What is being asked:
Your answer should be the exact lines of the data below from the one containing "constructor" through the one containing "8)) = op.matchWord ↔"; please include nothing else.

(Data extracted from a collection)
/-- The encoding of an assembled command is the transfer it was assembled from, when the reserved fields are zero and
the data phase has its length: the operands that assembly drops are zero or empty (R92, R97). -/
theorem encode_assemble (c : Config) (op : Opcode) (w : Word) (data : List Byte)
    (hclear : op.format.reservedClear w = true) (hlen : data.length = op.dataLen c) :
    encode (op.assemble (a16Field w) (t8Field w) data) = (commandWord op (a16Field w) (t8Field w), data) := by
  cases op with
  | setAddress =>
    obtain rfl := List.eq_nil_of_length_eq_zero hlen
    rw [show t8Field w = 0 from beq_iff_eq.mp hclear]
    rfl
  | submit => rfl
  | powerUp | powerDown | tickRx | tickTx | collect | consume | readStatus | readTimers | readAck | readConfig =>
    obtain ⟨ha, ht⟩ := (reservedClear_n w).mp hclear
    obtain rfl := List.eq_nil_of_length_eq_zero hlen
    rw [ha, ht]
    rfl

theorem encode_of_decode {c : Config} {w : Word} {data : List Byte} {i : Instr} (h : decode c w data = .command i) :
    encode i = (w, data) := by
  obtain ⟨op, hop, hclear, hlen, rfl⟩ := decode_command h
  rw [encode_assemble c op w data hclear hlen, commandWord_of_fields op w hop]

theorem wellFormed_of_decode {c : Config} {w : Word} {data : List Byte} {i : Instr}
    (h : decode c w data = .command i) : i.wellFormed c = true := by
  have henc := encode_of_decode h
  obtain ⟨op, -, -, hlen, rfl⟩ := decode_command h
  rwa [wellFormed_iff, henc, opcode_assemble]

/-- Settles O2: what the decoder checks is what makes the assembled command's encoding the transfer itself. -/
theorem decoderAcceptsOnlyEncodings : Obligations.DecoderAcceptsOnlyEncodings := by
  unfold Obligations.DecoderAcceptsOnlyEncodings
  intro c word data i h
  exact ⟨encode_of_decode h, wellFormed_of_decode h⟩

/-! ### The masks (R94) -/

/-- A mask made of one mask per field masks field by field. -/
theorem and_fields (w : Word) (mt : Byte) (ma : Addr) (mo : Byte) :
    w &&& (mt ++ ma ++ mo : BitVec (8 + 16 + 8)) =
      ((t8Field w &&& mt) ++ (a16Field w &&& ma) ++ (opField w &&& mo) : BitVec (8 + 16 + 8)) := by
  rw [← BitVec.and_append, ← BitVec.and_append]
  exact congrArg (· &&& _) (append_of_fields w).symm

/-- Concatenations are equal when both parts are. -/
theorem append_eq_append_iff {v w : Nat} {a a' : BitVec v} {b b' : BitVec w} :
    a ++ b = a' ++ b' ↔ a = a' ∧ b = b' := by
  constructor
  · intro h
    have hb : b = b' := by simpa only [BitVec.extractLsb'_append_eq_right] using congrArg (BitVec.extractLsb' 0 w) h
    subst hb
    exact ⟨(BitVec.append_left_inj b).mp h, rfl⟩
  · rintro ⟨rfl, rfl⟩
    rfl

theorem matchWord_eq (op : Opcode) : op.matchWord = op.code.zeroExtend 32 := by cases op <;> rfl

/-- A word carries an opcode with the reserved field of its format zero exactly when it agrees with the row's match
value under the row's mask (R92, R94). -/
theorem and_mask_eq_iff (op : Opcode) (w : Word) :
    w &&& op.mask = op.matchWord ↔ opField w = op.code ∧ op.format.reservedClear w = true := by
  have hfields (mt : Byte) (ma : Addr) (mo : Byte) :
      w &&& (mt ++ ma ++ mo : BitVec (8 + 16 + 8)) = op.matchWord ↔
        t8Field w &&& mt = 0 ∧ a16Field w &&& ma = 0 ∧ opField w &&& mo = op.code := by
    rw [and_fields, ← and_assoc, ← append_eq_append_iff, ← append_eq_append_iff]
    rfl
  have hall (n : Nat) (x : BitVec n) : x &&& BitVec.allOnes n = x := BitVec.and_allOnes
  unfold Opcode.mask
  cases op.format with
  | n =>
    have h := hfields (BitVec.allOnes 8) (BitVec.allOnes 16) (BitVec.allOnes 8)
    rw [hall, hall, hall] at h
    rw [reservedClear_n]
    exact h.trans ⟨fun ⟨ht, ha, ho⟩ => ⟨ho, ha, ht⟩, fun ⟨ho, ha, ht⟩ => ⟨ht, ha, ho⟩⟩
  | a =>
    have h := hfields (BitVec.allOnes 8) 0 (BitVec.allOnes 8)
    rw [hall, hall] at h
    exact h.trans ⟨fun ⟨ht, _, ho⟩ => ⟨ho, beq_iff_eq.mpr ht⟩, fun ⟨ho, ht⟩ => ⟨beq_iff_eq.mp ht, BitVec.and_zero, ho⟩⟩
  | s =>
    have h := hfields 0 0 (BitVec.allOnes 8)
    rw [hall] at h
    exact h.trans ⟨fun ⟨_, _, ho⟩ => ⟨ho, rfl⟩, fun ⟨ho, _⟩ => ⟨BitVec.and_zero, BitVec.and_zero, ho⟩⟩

Response area:
  constructor
  · intro h
    have hb : b = b' := by simpa only [BitVec.extractLsb'_append_eq_right] using congrArg (BitVec.extractLsb' 0 w) h
    subst hb
    exact ⟨(BitVec.append_left_inj b).mp h, rfl⟩
  · rintro ⟨rfl, rfl⟩
    rfl

theorem matchWord_eq (op : Opcode) : op.matchWord = op.code.zeroExtend 32 := by cases op <;> rfl

/-- A word carries an opcode with the reserved field of its format zero exactly when it agrees with the row's match
value under the row's mask (R92, R94). -/
theorem and_mask_eq_iff (op : Opcode) (w : Word) :
    w &&& op.mask = op.matchWord ↔ opField w = op.code ∧ op.format.reservedClear w = true := by
  have hfields (mt : Byte) (ma : Addr) (mo : Byte) :
      w &&& (mt ++ ma ++ mo : BitVec (8 + 16 + 8)) = op.matchWord ↔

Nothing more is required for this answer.